-- Work to be completed --
Reproduce nothing but the lines from the one containing "own grandmaster. -/" to the end of the records below, each exactly as written.

[Extracted records]
= = = = = = =

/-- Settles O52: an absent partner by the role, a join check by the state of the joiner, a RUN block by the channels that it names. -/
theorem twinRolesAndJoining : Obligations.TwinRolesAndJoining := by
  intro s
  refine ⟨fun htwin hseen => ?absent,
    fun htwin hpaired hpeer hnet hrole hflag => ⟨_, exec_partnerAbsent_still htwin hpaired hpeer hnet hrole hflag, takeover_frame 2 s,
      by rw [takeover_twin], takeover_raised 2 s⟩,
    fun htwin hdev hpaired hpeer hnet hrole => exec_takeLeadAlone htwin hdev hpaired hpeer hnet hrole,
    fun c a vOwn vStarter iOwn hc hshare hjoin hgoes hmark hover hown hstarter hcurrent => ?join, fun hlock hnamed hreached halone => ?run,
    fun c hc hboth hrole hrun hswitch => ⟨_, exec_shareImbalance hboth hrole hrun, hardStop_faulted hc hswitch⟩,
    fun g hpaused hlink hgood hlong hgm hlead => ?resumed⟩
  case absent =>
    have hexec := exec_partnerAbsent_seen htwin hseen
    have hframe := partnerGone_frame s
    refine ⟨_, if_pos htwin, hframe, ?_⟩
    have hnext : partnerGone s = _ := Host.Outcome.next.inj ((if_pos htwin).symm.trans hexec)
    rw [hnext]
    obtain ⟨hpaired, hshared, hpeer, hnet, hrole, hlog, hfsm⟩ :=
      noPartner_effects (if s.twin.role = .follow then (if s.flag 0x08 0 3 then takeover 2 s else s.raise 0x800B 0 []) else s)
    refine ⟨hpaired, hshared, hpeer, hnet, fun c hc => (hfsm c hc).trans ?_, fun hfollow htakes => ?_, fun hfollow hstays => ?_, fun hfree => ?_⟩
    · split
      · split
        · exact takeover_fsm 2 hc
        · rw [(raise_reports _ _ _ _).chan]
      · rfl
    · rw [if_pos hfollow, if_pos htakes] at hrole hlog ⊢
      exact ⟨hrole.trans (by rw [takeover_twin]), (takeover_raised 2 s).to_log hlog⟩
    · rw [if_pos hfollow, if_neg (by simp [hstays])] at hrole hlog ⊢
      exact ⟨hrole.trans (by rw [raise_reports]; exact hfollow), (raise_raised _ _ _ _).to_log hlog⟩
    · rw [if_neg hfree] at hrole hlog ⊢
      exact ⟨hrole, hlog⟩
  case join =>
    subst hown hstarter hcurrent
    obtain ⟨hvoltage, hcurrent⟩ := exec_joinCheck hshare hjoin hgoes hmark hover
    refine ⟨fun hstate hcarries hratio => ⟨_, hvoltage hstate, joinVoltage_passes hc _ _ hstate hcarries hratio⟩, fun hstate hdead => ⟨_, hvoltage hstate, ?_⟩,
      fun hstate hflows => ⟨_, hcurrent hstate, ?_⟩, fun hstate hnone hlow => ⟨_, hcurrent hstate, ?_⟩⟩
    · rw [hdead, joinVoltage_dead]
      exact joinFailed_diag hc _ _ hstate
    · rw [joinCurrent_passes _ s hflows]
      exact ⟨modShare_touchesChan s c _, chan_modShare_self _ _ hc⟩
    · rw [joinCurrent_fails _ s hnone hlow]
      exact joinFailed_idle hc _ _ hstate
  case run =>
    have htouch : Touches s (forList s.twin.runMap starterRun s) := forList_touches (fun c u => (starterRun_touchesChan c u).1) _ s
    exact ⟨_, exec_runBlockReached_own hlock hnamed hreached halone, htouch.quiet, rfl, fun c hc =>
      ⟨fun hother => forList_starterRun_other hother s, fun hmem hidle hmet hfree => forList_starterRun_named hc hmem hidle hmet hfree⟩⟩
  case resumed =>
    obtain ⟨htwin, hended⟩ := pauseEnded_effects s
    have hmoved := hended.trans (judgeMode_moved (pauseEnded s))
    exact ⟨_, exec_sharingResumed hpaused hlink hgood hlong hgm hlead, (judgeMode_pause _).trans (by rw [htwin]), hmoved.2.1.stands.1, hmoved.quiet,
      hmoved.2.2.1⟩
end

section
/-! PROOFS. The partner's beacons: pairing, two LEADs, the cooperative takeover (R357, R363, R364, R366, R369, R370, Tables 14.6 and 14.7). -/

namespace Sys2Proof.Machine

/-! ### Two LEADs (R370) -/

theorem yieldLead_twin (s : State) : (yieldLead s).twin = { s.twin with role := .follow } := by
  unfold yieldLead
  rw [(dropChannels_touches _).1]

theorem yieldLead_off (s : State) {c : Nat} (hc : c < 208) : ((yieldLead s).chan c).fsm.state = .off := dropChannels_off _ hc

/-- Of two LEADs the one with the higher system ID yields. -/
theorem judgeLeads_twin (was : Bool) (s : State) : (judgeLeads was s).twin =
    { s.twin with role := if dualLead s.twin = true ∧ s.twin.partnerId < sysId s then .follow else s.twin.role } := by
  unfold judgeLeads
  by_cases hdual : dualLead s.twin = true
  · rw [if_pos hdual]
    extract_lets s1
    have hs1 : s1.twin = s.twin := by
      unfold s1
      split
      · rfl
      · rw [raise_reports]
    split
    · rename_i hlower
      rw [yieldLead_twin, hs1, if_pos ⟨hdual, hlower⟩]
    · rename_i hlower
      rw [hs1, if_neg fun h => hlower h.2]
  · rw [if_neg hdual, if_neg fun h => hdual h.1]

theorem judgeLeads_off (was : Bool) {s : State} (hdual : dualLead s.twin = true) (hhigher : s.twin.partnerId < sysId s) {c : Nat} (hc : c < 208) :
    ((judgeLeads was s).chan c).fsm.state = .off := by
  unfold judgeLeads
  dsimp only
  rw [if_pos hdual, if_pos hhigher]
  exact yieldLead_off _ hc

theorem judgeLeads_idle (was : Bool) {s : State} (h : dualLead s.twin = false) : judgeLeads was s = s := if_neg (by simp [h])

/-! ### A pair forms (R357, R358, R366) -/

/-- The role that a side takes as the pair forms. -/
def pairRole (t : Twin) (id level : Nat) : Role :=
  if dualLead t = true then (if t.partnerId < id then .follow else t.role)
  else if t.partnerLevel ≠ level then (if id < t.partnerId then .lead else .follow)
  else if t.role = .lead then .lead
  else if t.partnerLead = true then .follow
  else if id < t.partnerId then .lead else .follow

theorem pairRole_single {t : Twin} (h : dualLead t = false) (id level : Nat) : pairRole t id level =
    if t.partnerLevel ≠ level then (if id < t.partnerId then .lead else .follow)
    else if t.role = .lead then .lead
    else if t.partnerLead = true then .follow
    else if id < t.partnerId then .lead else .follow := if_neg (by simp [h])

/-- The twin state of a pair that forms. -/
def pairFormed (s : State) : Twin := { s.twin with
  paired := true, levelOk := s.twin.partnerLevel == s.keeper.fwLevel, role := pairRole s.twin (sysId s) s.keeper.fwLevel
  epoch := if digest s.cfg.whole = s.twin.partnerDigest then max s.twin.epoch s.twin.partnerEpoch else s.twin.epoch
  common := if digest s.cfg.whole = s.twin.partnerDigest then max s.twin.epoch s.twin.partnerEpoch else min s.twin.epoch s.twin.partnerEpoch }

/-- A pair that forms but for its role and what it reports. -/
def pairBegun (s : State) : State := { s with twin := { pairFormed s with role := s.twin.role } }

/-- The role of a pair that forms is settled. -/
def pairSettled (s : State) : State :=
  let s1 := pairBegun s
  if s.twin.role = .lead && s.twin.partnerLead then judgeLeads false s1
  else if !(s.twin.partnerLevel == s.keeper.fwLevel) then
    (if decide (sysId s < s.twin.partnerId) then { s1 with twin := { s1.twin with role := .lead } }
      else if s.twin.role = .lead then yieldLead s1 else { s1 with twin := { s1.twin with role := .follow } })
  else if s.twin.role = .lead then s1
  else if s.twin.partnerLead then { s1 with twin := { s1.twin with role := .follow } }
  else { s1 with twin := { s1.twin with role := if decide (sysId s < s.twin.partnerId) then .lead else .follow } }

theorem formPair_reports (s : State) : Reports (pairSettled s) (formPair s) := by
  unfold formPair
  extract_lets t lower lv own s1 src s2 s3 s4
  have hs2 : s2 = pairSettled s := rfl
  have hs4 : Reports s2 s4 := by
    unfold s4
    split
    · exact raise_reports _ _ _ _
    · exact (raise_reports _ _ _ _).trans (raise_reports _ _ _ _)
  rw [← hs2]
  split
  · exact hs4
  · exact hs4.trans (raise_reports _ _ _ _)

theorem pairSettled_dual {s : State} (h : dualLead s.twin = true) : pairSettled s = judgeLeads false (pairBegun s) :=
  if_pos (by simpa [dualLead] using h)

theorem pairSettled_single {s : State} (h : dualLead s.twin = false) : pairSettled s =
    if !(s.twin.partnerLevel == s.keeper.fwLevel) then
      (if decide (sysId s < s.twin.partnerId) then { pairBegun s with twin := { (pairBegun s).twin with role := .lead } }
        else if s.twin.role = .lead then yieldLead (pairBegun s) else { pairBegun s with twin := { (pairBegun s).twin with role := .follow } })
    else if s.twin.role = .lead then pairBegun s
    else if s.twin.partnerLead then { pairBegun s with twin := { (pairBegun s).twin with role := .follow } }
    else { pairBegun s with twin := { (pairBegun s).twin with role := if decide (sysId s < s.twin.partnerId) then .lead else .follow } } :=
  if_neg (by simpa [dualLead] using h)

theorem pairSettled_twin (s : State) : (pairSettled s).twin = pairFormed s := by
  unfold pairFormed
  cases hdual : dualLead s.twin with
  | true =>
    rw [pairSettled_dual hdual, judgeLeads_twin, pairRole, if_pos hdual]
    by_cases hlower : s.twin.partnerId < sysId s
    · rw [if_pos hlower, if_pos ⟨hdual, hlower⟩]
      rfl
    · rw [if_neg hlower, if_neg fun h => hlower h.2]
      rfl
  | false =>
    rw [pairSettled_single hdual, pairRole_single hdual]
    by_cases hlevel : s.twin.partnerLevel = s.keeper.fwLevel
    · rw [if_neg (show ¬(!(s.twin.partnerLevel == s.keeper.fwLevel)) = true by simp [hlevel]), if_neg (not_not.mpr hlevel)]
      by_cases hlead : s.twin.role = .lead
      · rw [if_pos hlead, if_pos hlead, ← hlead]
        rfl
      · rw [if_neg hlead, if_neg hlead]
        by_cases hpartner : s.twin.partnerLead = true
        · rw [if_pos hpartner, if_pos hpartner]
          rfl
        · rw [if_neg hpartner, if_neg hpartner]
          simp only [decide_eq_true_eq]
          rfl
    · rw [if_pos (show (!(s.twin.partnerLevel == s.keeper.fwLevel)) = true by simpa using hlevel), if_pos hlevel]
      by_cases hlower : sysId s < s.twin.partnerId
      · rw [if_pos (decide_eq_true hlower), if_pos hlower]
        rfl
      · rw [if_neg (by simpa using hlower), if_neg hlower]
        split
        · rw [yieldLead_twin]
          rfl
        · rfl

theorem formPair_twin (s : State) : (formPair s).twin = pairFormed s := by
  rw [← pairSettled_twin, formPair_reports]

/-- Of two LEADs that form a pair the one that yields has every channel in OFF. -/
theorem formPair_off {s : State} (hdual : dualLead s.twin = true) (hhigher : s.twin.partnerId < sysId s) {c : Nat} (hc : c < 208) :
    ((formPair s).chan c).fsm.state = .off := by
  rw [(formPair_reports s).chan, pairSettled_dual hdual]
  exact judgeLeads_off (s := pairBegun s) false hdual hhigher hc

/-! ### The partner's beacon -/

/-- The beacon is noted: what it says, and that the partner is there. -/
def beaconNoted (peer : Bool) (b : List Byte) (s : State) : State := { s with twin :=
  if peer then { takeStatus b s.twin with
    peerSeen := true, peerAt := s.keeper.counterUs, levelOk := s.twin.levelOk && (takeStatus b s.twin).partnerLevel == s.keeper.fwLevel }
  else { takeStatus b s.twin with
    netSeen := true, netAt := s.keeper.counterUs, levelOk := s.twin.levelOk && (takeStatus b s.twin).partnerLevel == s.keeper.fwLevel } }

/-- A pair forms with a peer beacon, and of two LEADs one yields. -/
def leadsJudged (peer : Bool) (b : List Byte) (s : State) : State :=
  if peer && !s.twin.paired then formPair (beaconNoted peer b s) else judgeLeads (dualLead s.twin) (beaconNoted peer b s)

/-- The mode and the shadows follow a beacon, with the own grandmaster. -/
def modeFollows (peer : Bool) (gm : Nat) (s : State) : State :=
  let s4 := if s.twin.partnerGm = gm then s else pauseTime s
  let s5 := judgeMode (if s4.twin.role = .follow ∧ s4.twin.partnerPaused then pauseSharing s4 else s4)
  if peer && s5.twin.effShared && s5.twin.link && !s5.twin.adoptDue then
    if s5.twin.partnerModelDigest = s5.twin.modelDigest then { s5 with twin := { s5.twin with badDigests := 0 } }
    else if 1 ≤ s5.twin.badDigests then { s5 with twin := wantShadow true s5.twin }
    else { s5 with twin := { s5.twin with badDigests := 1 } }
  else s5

= = = = = = =

-- Exercise answer --
/-- The mode and the shadows follow a beacon, with the own grandmaster. -/
def modeFollows (peer : Bool) (gm : Nat) (s : State) : State :=
  let s4 := if s.twin.partnerGm = gm then s else pauseTime s
  let s5 := judgeMode (if s4.twin.role = .follow ∧ s4.twin.partnerPaused then pauseSharing s4 else s4)
  if peer && s5.twin.effShared && s5.twin.link && !s5.twin.adoptDue then
    if s5.twin.partnerModelDigest = s5.twin.modelDigest then { s5 with twin := { s5.twin with badDigests := 0 } }
    else if 1 ≤ s5.twin.badDigests then { s5 with twin := wantShadow true s5.twin }
    else { s5 with twin := { s5.twin with badDigests := 1 } }
  else s5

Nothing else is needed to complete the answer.